Your task -
Within the material below, find each line bearing the word "when" and present it.

Recorded information -

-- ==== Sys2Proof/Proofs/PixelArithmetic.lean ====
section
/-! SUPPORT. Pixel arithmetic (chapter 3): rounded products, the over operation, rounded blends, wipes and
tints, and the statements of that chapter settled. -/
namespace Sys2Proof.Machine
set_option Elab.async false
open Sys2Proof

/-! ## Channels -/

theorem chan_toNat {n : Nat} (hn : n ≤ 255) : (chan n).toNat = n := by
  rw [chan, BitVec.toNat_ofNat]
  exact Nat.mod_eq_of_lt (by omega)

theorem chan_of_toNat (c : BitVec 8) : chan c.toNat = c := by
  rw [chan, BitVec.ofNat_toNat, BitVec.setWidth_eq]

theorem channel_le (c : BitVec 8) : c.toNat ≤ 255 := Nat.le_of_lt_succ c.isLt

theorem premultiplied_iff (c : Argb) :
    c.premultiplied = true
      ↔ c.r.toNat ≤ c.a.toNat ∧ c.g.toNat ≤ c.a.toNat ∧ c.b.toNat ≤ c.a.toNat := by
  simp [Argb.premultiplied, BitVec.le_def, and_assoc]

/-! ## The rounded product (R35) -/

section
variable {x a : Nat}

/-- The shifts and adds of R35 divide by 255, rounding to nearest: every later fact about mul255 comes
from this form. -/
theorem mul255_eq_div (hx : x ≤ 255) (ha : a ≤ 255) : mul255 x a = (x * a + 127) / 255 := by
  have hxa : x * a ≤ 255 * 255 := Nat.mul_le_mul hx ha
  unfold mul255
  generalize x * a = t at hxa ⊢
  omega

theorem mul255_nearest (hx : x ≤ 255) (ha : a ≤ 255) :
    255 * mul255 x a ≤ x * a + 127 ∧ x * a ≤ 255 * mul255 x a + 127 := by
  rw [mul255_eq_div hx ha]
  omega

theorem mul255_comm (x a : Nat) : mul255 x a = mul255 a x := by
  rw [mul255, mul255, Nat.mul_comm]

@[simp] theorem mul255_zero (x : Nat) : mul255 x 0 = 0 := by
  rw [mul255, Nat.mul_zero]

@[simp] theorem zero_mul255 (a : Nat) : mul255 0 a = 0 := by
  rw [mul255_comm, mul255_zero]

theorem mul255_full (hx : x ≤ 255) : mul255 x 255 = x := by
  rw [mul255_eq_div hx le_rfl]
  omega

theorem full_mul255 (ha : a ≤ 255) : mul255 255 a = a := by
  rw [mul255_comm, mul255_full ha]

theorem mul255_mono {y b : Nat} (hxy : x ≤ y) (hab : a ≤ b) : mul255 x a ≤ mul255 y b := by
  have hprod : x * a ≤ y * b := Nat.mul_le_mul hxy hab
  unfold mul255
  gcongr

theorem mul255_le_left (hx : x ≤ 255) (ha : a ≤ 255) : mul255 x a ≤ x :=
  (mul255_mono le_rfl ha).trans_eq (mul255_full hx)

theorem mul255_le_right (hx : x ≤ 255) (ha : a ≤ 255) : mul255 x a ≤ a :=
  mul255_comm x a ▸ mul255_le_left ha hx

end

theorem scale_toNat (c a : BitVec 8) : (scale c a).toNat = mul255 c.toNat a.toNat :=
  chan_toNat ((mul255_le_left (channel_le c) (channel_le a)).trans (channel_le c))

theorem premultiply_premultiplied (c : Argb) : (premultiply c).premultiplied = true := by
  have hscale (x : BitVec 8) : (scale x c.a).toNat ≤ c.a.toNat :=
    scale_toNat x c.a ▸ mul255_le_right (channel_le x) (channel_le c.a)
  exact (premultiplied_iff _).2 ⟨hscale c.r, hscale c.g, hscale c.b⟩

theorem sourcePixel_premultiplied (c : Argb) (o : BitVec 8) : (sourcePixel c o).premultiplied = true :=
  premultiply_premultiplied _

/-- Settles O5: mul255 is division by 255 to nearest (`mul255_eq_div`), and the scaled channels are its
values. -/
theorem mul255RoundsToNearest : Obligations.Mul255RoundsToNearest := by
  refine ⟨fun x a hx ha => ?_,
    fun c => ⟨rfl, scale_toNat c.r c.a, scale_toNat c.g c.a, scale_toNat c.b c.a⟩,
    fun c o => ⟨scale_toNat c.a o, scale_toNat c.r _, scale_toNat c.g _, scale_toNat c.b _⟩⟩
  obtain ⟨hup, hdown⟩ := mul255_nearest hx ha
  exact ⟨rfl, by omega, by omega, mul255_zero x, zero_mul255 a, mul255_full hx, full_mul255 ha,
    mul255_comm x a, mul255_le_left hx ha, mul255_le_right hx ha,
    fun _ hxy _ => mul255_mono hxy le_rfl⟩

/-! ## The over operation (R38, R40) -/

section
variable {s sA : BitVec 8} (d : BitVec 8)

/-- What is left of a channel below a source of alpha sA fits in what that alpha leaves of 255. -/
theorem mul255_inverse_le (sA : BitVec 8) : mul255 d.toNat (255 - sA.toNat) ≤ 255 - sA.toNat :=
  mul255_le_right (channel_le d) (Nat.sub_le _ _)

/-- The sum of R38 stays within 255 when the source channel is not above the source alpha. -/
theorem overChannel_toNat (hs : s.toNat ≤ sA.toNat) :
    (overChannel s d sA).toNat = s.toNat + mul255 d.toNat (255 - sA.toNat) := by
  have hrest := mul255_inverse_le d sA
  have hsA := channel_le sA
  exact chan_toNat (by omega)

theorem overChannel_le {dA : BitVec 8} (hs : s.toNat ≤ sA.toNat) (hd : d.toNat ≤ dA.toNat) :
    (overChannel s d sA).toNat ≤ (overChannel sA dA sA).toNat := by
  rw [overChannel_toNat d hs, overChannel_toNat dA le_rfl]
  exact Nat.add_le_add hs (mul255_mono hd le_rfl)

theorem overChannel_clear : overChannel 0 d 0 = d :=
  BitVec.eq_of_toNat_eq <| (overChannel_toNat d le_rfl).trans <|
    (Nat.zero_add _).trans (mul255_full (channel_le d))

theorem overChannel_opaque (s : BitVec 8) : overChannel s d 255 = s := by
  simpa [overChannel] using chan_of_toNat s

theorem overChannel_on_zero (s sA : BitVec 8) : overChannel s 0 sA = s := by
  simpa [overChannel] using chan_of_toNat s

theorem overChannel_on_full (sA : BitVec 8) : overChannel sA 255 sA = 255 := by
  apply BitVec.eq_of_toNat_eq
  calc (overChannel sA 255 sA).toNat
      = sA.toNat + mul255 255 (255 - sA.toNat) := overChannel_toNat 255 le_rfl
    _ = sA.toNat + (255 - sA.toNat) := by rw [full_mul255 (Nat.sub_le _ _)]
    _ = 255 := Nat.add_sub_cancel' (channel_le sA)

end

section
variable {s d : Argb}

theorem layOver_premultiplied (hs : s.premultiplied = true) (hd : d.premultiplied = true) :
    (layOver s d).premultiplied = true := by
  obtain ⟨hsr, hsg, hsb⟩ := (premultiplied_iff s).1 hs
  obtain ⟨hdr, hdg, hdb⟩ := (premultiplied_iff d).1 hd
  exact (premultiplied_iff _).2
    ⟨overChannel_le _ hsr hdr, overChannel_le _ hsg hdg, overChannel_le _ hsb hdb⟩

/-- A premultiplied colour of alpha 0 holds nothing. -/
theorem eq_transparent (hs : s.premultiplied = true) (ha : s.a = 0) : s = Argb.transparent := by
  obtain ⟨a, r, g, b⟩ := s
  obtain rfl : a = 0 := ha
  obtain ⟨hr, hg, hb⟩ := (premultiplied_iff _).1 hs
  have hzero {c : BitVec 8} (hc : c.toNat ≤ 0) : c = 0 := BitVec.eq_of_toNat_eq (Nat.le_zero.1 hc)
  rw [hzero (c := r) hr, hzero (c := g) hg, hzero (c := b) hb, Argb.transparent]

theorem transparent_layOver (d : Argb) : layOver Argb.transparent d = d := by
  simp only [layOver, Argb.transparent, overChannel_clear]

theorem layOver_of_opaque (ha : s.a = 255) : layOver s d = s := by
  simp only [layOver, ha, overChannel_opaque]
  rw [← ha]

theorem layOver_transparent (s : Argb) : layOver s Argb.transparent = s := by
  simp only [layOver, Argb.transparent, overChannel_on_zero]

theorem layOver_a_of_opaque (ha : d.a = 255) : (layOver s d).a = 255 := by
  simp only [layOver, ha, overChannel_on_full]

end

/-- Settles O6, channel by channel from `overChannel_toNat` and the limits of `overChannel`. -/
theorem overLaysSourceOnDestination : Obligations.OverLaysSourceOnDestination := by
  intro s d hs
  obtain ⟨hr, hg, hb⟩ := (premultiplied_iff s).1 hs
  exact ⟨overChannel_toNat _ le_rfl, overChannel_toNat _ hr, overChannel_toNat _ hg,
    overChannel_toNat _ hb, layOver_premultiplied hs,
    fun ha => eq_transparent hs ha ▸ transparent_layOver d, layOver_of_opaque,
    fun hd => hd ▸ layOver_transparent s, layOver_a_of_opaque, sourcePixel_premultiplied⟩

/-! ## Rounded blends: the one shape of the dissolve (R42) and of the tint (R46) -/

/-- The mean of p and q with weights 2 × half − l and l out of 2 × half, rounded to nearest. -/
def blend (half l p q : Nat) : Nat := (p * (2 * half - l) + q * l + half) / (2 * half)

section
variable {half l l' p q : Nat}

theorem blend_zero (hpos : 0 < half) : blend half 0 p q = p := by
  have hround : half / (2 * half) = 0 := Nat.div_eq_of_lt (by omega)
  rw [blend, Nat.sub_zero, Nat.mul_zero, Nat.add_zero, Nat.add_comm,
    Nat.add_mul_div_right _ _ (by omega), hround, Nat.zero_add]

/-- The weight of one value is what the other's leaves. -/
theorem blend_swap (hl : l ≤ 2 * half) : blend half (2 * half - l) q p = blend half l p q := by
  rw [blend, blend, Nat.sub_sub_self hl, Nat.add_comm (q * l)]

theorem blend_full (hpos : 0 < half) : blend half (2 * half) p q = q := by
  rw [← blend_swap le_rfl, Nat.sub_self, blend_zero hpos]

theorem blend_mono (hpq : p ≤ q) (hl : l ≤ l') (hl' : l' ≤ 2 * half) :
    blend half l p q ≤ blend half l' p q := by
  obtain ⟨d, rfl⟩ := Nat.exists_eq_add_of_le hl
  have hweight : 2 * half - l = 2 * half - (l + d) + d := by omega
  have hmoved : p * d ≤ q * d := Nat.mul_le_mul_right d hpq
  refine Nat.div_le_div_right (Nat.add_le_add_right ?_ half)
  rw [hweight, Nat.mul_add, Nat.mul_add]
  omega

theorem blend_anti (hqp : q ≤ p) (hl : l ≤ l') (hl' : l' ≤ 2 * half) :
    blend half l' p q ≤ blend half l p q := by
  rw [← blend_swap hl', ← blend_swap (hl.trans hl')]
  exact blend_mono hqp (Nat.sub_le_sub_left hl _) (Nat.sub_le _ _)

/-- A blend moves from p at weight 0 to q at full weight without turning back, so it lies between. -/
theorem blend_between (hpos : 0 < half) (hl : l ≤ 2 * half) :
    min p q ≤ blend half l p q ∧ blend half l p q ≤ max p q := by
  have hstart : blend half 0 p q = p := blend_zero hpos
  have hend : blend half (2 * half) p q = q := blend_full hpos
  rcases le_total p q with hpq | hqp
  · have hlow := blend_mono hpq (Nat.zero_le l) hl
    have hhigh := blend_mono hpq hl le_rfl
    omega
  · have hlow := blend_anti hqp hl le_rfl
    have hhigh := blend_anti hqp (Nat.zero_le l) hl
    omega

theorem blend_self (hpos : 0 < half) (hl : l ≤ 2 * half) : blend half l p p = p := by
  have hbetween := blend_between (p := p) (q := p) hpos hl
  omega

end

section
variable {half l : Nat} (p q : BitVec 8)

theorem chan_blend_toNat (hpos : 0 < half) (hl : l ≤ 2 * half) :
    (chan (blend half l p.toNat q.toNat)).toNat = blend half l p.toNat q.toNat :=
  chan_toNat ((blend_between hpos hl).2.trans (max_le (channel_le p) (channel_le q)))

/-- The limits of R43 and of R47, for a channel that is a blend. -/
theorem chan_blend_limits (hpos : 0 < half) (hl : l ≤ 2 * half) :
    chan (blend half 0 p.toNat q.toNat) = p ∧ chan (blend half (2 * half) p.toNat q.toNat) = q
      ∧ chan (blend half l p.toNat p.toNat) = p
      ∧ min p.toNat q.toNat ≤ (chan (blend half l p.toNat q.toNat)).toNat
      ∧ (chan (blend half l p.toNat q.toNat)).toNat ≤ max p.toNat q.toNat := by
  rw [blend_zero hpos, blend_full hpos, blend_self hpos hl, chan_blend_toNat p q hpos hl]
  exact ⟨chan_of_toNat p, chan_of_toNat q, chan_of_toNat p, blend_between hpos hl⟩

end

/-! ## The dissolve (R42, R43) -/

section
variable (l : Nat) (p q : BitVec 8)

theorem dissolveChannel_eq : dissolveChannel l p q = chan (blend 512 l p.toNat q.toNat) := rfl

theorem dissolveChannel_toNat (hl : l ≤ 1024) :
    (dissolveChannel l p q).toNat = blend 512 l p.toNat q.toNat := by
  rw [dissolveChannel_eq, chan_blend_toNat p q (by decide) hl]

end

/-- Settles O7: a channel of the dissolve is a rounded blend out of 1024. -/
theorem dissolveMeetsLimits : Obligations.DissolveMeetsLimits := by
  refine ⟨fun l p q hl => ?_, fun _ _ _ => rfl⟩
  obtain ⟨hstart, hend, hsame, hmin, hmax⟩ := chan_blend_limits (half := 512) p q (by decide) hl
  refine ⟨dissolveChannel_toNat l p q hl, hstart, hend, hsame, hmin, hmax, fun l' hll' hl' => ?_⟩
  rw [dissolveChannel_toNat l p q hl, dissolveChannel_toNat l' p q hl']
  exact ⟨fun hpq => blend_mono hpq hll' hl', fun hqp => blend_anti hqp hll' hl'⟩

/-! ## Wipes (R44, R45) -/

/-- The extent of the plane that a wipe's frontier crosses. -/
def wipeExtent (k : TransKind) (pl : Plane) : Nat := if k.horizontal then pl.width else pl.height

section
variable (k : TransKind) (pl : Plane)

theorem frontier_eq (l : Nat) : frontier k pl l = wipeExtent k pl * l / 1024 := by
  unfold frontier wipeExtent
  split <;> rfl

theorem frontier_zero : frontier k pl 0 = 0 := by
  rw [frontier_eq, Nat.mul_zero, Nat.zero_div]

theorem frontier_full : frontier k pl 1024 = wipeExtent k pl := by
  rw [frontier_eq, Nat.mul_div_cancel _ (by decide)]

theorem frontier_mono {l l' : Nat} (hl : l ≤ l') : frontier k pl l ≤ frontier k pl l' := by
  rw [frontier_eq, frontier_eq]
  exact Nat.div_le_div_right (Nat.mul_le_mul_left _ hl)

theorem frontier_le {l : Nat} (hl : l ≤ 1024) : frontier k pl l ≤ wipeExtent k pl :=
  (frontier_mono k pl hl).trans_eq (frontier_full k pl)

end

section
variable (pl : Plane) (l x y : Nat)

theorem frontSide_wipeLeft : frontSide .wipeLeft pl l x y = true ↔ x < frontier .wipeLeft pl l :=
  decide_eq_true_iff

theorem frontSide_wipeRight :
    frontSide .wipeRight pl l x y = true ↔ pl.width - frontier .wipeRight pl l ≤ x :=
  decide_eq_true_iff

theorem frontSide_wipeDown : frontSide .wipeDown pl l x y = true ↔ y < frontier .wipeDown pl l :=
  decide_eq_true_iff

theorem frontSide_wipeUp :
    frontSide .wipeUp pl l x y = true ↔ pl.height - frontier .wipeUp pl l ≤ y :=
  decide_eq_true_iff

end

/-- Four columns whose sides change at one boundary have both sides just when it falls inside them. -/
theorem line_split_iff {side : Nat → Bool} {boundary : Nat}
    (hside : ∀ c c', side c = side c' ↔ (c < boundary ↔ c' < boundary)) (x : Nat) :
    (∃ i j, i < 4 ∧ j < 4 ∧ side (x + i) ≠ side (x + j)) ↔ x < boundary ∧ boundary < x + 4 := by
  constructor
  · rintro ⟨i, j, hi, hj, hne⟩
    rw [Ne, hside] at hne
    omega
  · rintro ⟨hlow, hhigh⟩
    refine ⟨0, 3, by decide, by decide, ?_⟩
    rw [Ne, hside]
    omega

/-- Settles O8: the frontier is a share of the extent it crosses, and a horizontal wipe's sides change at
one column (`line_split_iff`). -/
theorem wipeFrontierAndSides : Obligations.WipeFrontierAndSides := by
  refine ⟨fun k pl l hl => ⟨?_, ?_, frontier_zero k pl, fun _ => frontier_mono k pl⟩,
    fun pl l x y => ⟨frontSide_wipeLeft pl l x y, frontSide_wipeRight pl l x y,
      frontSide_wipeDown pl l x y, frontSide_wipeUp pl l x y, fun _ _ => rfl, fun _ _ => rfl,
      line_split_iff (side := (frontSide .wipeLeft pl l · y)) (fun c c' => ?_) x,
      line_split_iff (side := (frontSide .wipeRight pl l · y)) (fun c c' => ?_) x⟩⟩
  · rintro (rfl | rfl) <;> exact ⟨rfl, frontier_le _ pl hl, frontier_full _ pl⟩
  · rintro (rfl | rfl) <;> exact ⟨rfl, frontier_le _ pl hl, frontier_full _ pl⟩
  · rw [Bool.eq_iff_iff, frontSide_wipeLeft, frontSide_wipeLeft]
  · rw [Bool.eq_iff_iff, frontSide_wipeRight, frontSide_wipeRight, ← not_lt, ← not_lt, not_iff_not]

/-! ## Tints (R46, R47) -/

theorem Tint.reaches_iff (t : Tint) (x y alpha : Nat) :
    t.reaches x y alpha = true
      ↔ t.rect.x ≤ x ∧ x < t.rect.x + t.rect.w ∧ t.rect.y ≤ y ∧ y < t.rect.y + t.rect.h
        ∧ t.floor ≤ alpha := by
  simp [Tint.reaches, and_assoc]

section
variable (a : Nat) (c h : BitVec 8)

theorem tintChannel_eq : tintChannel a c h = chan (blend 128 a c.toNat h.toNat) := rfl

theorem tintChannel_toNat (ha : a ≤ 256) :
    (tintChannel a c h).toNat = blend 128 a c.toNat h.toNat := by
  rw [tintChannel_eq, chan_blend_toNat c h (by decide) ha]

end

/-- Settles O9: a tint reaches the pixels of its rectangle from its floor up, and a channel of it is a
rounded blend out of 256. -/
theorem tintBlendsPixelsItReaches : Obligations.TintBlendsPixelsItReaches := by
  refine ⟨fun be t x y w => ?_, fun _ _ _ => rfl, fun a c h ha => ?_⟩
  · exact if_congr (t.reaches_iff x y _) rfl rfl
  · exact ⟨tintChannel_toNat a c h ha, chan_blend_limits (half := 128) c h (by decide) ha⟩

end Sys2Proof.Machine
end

Answer space -
/-- The sum of R38 stays within 255 when the source channel is not above the source alpha. -/
/-- Four columns whose sides change at one boundary have both sides just when it falls inside them. -/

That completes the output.